## [WHAT YOU SHOULD DO]
From the entries below, return exactly the lines beginning at the one that contains "def State.setPair (s" and ending at the one that contains "(04 R124). -/", both of them included, and only those lines.

─── LISTED RECORDS

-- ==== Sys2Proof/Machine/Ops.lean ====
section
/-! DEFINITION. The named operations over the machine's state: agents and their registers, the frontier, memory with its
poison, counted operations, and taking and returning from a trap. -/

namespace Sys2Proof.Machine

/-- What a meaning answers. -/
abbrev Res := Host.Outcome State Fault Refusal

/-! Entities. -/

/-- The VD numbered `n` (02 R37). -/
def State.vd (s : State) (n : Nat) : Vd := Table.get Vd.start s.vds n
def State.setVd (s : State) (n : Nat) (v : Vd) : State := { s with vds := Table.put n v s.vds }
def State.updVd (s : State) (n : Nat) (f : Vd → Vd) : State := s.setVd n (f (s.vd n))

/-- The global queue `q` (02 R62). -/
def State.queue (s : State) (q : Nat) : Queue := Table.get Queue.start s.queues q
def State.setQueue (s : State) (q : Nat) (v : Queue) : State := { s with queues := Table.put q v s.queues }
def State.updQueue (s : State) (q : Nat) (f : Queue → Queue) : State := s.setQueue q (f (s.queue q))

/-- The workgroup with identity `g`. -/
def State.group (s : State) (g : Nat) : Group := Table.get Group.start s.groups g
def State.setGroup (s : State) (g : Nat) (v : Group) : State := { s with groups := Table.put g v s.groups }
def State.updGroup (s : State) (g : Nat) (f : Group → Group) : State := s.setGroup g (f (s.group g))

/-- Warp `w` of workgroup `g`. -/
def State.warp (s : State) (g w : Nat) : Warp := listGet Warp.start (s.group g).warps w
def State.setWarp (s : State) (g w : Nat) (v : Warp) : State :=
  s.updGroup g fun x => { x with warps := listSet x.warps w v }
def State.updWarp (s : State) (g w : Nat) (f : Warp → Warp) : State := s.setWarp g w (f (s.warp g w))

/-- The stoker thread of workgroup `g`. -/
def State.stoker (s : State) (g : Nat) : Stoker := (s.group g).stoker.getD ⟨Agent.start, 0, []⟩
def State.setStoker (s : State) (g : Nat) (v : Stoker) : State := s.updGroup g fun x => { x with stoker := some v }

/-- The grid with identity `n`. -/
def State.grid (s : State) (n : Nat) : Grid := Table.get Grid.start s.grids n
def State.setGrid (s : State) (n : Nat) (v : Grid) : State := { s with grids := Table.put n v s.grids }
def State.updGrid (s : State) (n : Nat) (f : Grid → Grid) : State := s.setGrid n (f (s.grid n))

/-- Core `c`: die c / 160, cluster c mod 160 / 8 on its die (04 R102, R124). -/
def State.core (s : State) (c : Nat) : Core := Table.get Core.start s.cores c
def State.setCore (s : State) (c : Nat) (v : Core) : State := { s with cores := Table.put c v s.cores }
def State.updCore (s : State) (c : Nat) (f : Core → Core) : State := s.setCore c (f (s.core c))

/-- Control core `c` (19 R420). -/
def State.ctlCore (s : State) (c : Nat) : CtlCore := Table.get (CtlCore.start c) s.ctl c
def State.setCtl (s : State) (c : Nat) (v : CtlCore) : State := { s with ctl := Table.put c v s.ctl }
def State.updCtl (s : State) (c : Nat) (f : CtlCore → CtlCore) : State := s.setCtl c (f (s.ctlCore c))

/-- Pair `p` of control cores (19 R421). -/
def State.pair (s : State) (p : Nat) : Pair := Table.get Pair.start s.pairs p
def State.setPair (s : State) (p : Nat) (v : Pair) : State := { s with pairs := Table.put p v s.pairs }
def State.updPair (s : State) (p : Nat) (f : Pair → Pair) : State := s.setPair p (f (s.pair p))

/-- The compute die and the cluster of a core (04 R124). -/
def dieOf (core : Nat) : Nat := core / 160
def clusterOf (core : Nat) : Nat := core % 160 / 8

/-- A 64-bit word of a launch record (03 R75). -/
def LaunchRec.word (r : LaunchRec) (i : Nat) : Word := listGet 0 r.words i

──────

## [ANSWER FOR THIS EXERCISE]
def State.setPair (s : State) (p : Nat) (v : Pair) : State := { s with pairs := Table.put p v s.pairs }
def State.updPair (s : State) (p : Nat) (f : Pair → Pair) : State := s.setPair p (f (s.pair p))

/-- The compute die and the cluster of a core (04 R124). -/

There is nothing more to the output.